Monitoring Splunk

Splunk performance problems

jambajuice
Communicator

We've got Splunk running on a Windows 2003 R2 x64 server with 8 GB of memory, and two dual-core 3.0 GHz processors.

Our Splunk installation is split between two drives. The application files and the hot index for the defaultdb are running on a SSD installed in the server. All of the other indexes and the warm/cold defaultdb indexes exist on an iSCSI SAN. Those indexes are running on 7200 RPM SATA disks. Those indexes are about 600 GB in size.

Several of these indexes are part of the default search indexes as defined in the authorize.conf file.

The performance of the Splunk GUI is terrible. It can take up to two minutes to login or switch between applications. Since all of the GUI and executable files are running off an SSD, I'd expect the performance to be screaming. But it isn't.

Using perfmon, the CPU and memory on the machine are hardly taxed at all.
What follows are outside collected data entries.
-- ==== Sys2Proof/Laws/BlankBoot.lean ====
section
/-!
SUPPORT. What each operation leaves alone: the parts of the state that it can change are emptied on both sides, and the rest agrees.
The files of Machine/: Update, Boot, Bundle, Bus, Jtag, Tick.
-/

namespace Sys2Proof.Machine

set_option linter.unusedSimpArgs false

variable {bl : Comp → Bool}

theorem State.abandon_blank (h0 : bl .tb = true) (h1 : bl .ptp = true) (s : State) (p : Nat) (o : Nat) (status : Nat) : State.blank bl (State.abandon s p o status) = State.blank bl s := by
  unfold State.abandon
  repeat' first
    | with_reducible rfl
    | (simp only [h0, h1, ↓State.log_blank, ↓State.onPort_blank, ↓blank_ite, ↓fst_ite, ite_self, implies_true]; done)
    | split
    | simp only [h0, h1, ↓State.log_blank, ↓State.onPort_blank, ↓blank_ite, ↓fst_ite, ite_self, implies_true]

theorem State.storeWrite_blank (h0 : bl .regs = true) (h1 : bl .engines = true) (s : State) (o : Nat) (v : Nat) : State.blank bl (State.storeWrite s o v).1 = State.blank bl s := by
  unfold State.storeWrite
  repeat' first
    | with_reducible rfl
    | (simp only [h0, h1, ↓State.onEngine_blank, ↓State.refuseSt_blank, ↓blank_ite, ↓fst_ite, ite_self, implies_true]; done)
    | split
    | simp only [h0, h1, ↓State.onEngine_blank, ↓State.refuseSt_blank, ↓blank_ite, ↓fst_ite, ite_self, implies_true]

theorem dieWrite_blank (h0 : bl .fns = true) (h1 : bl .regs = true) (h2 : bl .tb = true) (h3 : bl .queues = true) (h4 : bl .bellows = true) (h5 : bl .engines = true) (h6 : bl .bgs = true) (h7 : bl .field = true) (h8 : bl .comps = true) (v : Nat) (s : State) : State.blank bl (dieWrite v s) = State.blank bl s := by
  unfold dieWrite
  repeat' first
    | with_reducible rfl
    | (simp only [h0, h1, h2, h3, h4, h5, h6, h7, h8, ↓fieldDieResetAssert_blank, ↓fieldDieResetRelease_blank, ↓blank_ite, ↓fst_ite, ite_self, implies_true]; done)
    | split
    | simp only [h0, h1, h2, h3, h4, h5, h6, h7, h8, ↓fieldDieResetAssert_blank, ↓fieldDieResetRelease_blank, ↓blank_ite, ↓fst_ite, ite_self, implies_true]

theorem ifBit_blank (v i : Nat) (g : State → State) (s : State) (hg : ∀ t, State.blank bl (g t) = State.blank bl t) :
    State.blank bl (ifBit v i g s) = State.blank bl s := by
  unfold ifBit
  split
  · exact hg s
  · rfl

theorem State.supWrite_blank (h0 : bl .out = true) (h1 : bl .cores = true) (h2 : bl .host = true) (s : State) (p : Fin 2) (o : Nat) (v : Nat) : State.blank bl (State.supWrite s p o v) = State.blank bl s := by
  unfold State.supWrite
  repeat' first
    | with_reducible rfl
    | (simp only [h0, h1, h2, ↓State.onMbox_blank, ifBit_blank, ↓mboxGo_blank, ↓mboxAbort_blank, ↓blank_ite, ↓fst_ite, ite_self, implies_true]; done)
    | split
    | simp only [h0, h1, h2, ↓State.onMbox_blank, ifBit_blank, ↓mboxGo_blank, ↓mboxAbort_blank, ↓blank_ite, ↓fst_ite, ite_self, implies_true]

theorem timeCmd_blank (h0 : bl .out = true) (h1 : bl .regs = true) (h2 : bl .tb = true) (h3 : bl .tdc = true) (h4 : bl .field = true) (h5 : bl .hearth = true) (h6 : bl .trig = true) (h7 : bl .pair = true) (a : Nat) (v : Nat) (g : State → State) (hx : (timeCmd a v) = some g) (t : State) :
    State.blank bl (g t) = State.blank bl t := by
  unfold timeCmd at hx
  try dsimp only at hx
  repeat' first
    | (with_reducible refine of_ite hx ?_ ?_ <;> (clear hx; intro hx))
    | (with_reducible refine of_dite hx ?_ ?_ <;> (clear hx; intro _ hx))
    | (with_reducible injection hx with hx; subst hx)
    | (with_reducible injection hx; done)
    | (obtain ⟨_, _, hx⟩ := Option.map_eq_some_iff.mp hx; subst hx)
    | (simp only [h0, h1, h2, h3, h4, h5, h6, h7, ↓tbIncWrite_blank, ifBit_blank, ↓stepGo_blank, ↓stepCancel_blank, ↓tdcSoftwareArm_blank, ↓statisticsClear_blank, ↓hosttrigGo_blank, ↓segcmdRelease_blank, ↓blank_ite, ↓fst_ite, ite_self, implies_true]; done)
    | split at hx

theorem chCmd_blank (h0 : bl .regs = true) (h1 : bl .field = true) (v : Nat) (s : State) : State.blank bl (chCmd v s) = State.blank bl s := by
  unfold chCmd
  repeat' first
    | with_reducible rfl
    | (simp only [h0, h1, ↓chargeAmpReset_blank, ifBit_blank, ↓adcCalibration_blank, ↓rscan_blank, ↓iscan_blank, ↓blank_ite, ↓fst_ite, ite_self, implies_true]; done)
    | split
    | simp only [h0, h1, ↓chargeAmpReset_blank, ifBit_blank, ↓adcCalibration_blank, ↓rscan_blank, ↓iscan_blank, ↓blank_ite, ↓fst_ite, ite_self, implies_true]

theorem queueCmd_blank (h0 : bl .regs = true) (h1 : bl .tb = true) (h2 : bl .order = true) (h3 : bl .queues = true) (h4 : bl .bellows = true) (h5 : bl .engines = true) (h6 : bl .bgs = true) (q : Fin 97) (v : Nat) (s : State) : State.blank bl (queueCmd q v s) = State.blank bl s := by
  unfold queueCmd
  repeat' first
    | with_reducible rfl
    | (simp only [h0, h1, h2, h3, h4, h5, h6, ifBit_blank, ↓clrPeak_blank, ↓queueFlush_blank, ↓blank_ite, ↓fst_ite, ite_self, implies_true]; done)
    | split
    | simp only [h0, h1, h2, h3, h4, h5, h6, ifBit_blank, ↓clrPeak_blank, ↓queueFlush_blank, ↓blank_ite, ↓fst_ite, ite_self, implies_true]

theorem auxCmd_blank (h0 : bl .regs = true) (h1 : bl .tb = true) (h2 : bl .order = true) (h3 : bl .queues = true) (h4 : bl .bellows = true) (h5 : bl .engines = true) (h6 : bl .bgs = true) (h7 : bl .field = true) (a : Nat) (v : Nat) (g : State → State) (hx : (auxCmd a v) = some g) (t : State) :
    State.blank bl (g t) = State.blank bl t := by
  unfold auxCmd at hx
  try dsimp only at hx
  repeat' first
    | (with_reducible refine of_ite hx ?_ ?_ <;> (clear hx; intro hx))
    | (with_reducible refine of_dite hx ?_ ?_ <;> (clear hx; intro _ hx))
    | (with_reducible injection hx with hx; subst hx)
    | (with_reducible injection hx; done)
    | (obtain ⟨_, _, hx⟩ := Option.map_eq_some_iff.mp hx; subst hx)
    | (simp only [h0, h1, h2, h3, h4, h5, h6, h7, ↓excWriteCmd_blank, ↓chCmd_blank, ↓queueCmd_blank, ↓State.aouValWrite_blank, ↓blank_ite, ↓fst_ite, ite_self, implies_true]; done)
    | split at hx

theorem State.msixWrite_blank (h0 : bl .out = true) (h1 : bl .host = true) (s : State) (p : Fin 2) (i : Nat) (v : Nat) : State.blank bl (State.msixWrite s p i v) = State.blank bl s := by
  unfold State.msixWrite
  repeat' first
    | with_reducible rfl
    | (simp only [h0, h1, ↓State.putHost_blank, ↓State.signal_blank, ↓blank_ite, ↓fst_ite, ite_self, implies_true]; done)
    | split
    | simp only [h0, h1, ↓State.putHost_blank, ↓State.signal_blank, ↓blank_ite, ↓fst_ite, ite_self, implies_true]

theorem hstCmd_blank (h0 : bl .out = true) (h1 : bl .regs = true) (h2 : bl .host = true) (port : Option (Fin 2)) (o : Nat) (v : Nat) (g : State → State) (hx : (hstCmd port o v) = some g) (t : State) :
    State.blank bl (g t) = State.blank bl t := by
  unfold hstCmd at hx
  try dsimp only at hx
  repeat' first
    | (with_reducible refine of_ite hx ?_ ?_ <;> (clear hx; intro hx))
    | (with_reducible refine of_dite hx ?_ ?_ <;> (clear hx; intro _ hx))
    | (with_reducible injection hx with hx; subst hx)
    | (with_reducible injection hx; done)
    | (obtain ⟨_, _, hx⟩ := Option.map_eq_some_iff.mp hx; subst hx)
    | (simp only [h0, h1, h2, ↓eqHeadWrite_blank, ↓pvHeadWrite_blank, ↓State.msixWrite_blank, ↓sqDoorbell_blank, ↓cqHeadWrite_blank, ↓blank_ite, ↓fst_ite, ite_self, implies_true]; done)
    | split at hx

theorem State.feMark_blank (h0 : bl .regs = true) (s : State) (o : Nat) (f : Nat) : State.blank bl (State.feMark s o f) = State.blank bl s := by
  unfold State.feMark
  repeat' first
    | with_reducible rfl
    | (simp only [h0, ↓State.setBit_blank, ↓blank_ite, ↓fst_ite, ite_self, implies_true]; done)
    | split
    | simp only [h0, ↓State.setBit_blank, ↓blank_ite, ↓fst_ite, ite_self, implies_true]

theorem State.reloadMark_blank (h0 : bl .regs = true) (s : State) (families : List (Nat × Nat)) : State.blank bl (State.reloadMark s families) = State.blank bl s := by
  unfold State.reloadMark
  repeat' first
    | with_reducible rfl
    | (simp only [h0, State.each_blank, ↓State.setReg_blank, ↓State.feMark_blank, ↓blank_ite, ↓fst_ite, ite_self, implies_true]; done)
    | split
    | simp only [h0, State.each_blank, ↓State.setReg_blank, ↓State.feMark_blank, ↓blank_ite, ↓fst_ite, ite_self, implies_true]
    | refine (State.each_blank _ _ _ ?_).trans ?_
    | intro _

theorem State.broadcast_blank (h0 : bl .out = true) (h1 : bl .rx = true) (h2 : bl .cmd = true) (h3 : bl .mirLanes = true) (s : State) (tiles : List Nat) (p : List Byte) : State.blank bl (State.broadcast s tiles p) = State.blank bl s := by
  unfold State.broadcast
  repeat' first
    | with_reducible rfl
    | (simp only [h0, h1, h2, h3, State.each_blank, ↓State.sendBlock_blank, ↓blank_ite, ↓fst_ite, ite_self, implies_true]; done)
    | split
    | simp only [h0, h1, h2, h3, State.each_blank, ↓State.sendBlock_blank, ↓blank_ite, ↓fst_ite, ite_self, implies_true]
    | refine (State.each_blank _ _ _ ?_).trans ?_
    | intro _

theorem State.retrainTile_blank (h0 : bl .regs = true) (h1 : bl .rx = true) (h2 : bl .mirLanes = true) (s : State) (f : Nat) : State.blank bl (State.retrainTile s f) = State.blank bl s := by
  unfold State.retrainTile
  repeat' first
    | with_reducible rfl
    | (simp only [h0, h1, h2, State.each_blank, ↓retrain_blank, ↓blank_ite, ↓fst_ite, ite_self, implies_true]; done)
    | split
    | simp only [h0, h1, h2, State.each_blank, ↓retrain_blank, ↓blank_ite, ↓fst_ite, ite_self, implies_true]
    | refine (State.each_blank _ _ _ ?_).trans ?_
    | intro _

theorem State.reloadNext_blank (h0 : bl .out = true) (h1 : bl .regs = true) (h2 : bl .tb = true) (h3 : bl .rx = true) (h4 : bl .cmd = true) (h5 : bl .mirLanes = true) (h6 : bl .sys = true) (s : State) (r : FeReload) : State.blank bl (State.reloadNext s r) = State.blank bl s := by
  unfold State.reloadNext
  repeat' first
    | with_reducible rfl
    | (simp only [h0, h1, h2, h3, h4, h5, h6, ↓State.onSys_blank, ↓State.broadcast_blank, ↓State.logUpd_blank, State.each_blank, ↓State.retrainTile_blank, ↓blank_ite, ↓fst_ite, ite_self, implies_true]; done)
    | split
    | simp only [h0, h1, h2, h3, h4, h5, h6, ↓State.onSys_blank, ↓State.broadcast_blank, ↓State.logUpd_blank, State.each_blank, ↓State.retrainTile_blank, ↓blank_ite, ↓fst_ite, ite_self, implies_true]
    | refine (State.each_blank _ _ _ ?_).trans ?_
    | intro _

theorem State.reloadStart_blank (h0 : bl .out = true) (h1 : bl .regs = true) (h2 : bl .tb = true) (h3 : bl .rx = true) (h4 : bl .cmd = true) (h5 : bl .mirLanes = true) (h6 : bl .sys = true) (s : State) (families : List (Nat × Nat)) : State.blank bl (State.reloadStart s families) = State.blank bl s := by
  unfold State.reloadStart
  repeat' first
    | with_reducible rfl
    | (simp only [h0, h1, h2, h3, h4, h5, h6, ↓State.reloadMark_blank, ↓State.reloadNext_blank, ↓blank_ite, ↓fst_ite, ite_self, implies_true]; done)
    | split
    | simp only [h0, h1, h2, h3, h4, h5, h6, ↓State.reloadMark_blank, ↓State.reloadNext_blank, ↓blank_ite, ↓fst_ite, ite_self, implies_true]

theorem fereload_blank (h0 : bl .out = true) (h1 : bl .regs = true) (h2 : bl .tb = true) (h3 : bl .rx = true) (h4 : bl .cmd = true) (h5 : bl .mirLanes = true) (h6 : bl .sys = true) (s : State) : State.blank bl (fereload s) = State.blank bl s := by
  unfold fereload
  repeat' first
    | with_reducible rfl
    | (simp only [h0, h1, h2, h3, h4, h5, h6, ↓State.refuseSt_blank, ↓State.reloadStart_blank, ↓blank_ite, ↓fst_ite, ite_self, implies_true]; done)
    | split
    | simp only [h0, h1, h2, h3, h4, h5, h6, ↓State.refuseSt_blank, ↓State.reloadStart_blank, ↓blank_ite, ↓fst_ite, ite_self, implies_true]

theorem recover_blank (h0 : bl .nvs = true) (s : State) : State.blank bl (recover s) = State.blank bl s := by
  unfold recover
  repeat' first
    | with_reducible rfl
    | (simp only [h0, ↓State.onNvs_blank, ↓blank_ite, ↓fst_ite, ite_self, implies_true]; done)
    | split
    | simp only [h0, ↓State.onNvs_blank, ↓blank_ite, ↓fst_ite, ite_self, implies_true]

theorem State.updEnd_blank (h0 : bl .tb = true) (h1 : bl .sys = true) (s : State) (u : ImgIn) (status : Nat) : State.blank bl (State.updEnd s u status) = State.blank bl s := by
  unfold State.updEnd
  repeat' first
    | with_reducible rfl
    | (simp only [h0, h1, ↓State.onSys_blank, ↓State.logUpd_blank, ↓blank_ite, ↓fst_ite, ite_self, implies_true]; done)
    | split
    | simp only [h0, h1, ↓State.onSys_blank, ↓State.logUpd_blank, ↓blank_ite, ↓fst_ite, ite_self, implies_true]

theorem updateCancel_blank (h0 : bl .tb = true) (h1 : bl .sys = true) (s : State) : State.blank bl (updateCancel s) = State.blank bl s := by
  unfold updateCancel
  repeat' first
    | with_reducible rfl
    | (simp only [h0, h1, ↓State.updEnd_blank, ↓blank_ite, ↓fst_ite, ite_self, implies_true]; done)
    | split
    | simp only [h0, h1, ↓State.updEnd_blank, ↓blank_ite, ↓fst_ite, ite_self, implies_true]

theorem laneCmd_blank (h0 : bl .out = true) (h1 : bl .freeUse = true) (h2 : bl .regs = true) (h3 : bl .rx = true) (h4 : bl .cmd = true) (h5 : bl .mirLanes = true) (l : Fin 96) (r : Nat) (v : Nat) (g : State → State) (hx : (laneCmd l r v) = some g) (t : State) :
    State.blank bl (g t) = State.blank bl t := by
  unfold laneCmd at hx
  try dsimp only at hx
  repeat' first
    | (with_reducible refine of_ite hx ?_ ?_ <;> (clear hx; intro hx))
    | (with_reducible refine of_dite hx ?_ ?_ <;> (clear hx; intro _ hx))
    | (with_reducible injection hx with hx; subst hx)
    | (with_reducible injection hx; done)
    | (obtain ⟨_, _, hx⟩ := Option.map_eq_some_iff.mp hx; subst hx)
    | (simp only [h0, h1, h2, h3, h4, h5, ifBit_blank, ↓retrain_blank, ↓alignDone_blank, ↓clrCeil_blank, ↓slip_blank, ↓prbsInject_blank, ↓blank_ite, ↓fst_ite, ite_self, implies_true]; done)
    | split at hx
I do notice that when I switch between applications in Splunk there is a large, sustained spike in % Disk Time for the iSCSI network.

If I want Splunk to take advantage of the performance of the SSD, what is the best way to carve up my indexes so the performance of the whole app isn't bogged down by the iSCSI/SATA disks?

Thx.

Tags (1)

Dan
Splunk Employee
Splunk Employee

What do the data inputs look like? Do you happen to have a lot of WMI queries set up for remote collections?

gkanapathy
Splunk Employee
Splunk Employee

I assume that you really mean that you have:

  • SSD: Splunk home directory, including etc and var; hot and warm for defaultdb
  • Spinning disk: cold for defaultdb; all other indexes

It would be helpful to know where your OS and OS page file are located. I assume the OS is probably on the SSD, but do not know about the page file.

It would also help to know the complete index configuration specifically of defaultdb and what, e.g., the number of buckets and bucket sizes are.

SSD realistically won't provide significant performance gains at runtime for the OS and Splunk executables, since those will in all likelihood be served from RAM.

For write-intensive applications, most SSDs are slower than conventional hard disks. Splunk's var directory and the hot/warm volume is very write-intensive, with a mix of sequential and random writes. I also suspect that under Windows 2003, it would be a bad idea to have the page file on SSD.

balbano
Contributor

Try to check this link out if you haven't yet. I haven't tried testing a splunk instance on Windows yet (all Linux)... but hopefully this will push you to some answers.

http://www.splunk.com/base/Documentation/latest/Installation/CapacityplanningforalargerSplunkdeploym...

I guess it all comes down to how much your daily indexing quota might be. Also not sure if you are running this one instance to serve both as a web server and an indexer.

That might be an issue with you current specs. While you meet the minimals, bigger is always better depending on the amount of data you index and the amount of searching you will need to be doing.

Let me know if this answers your question.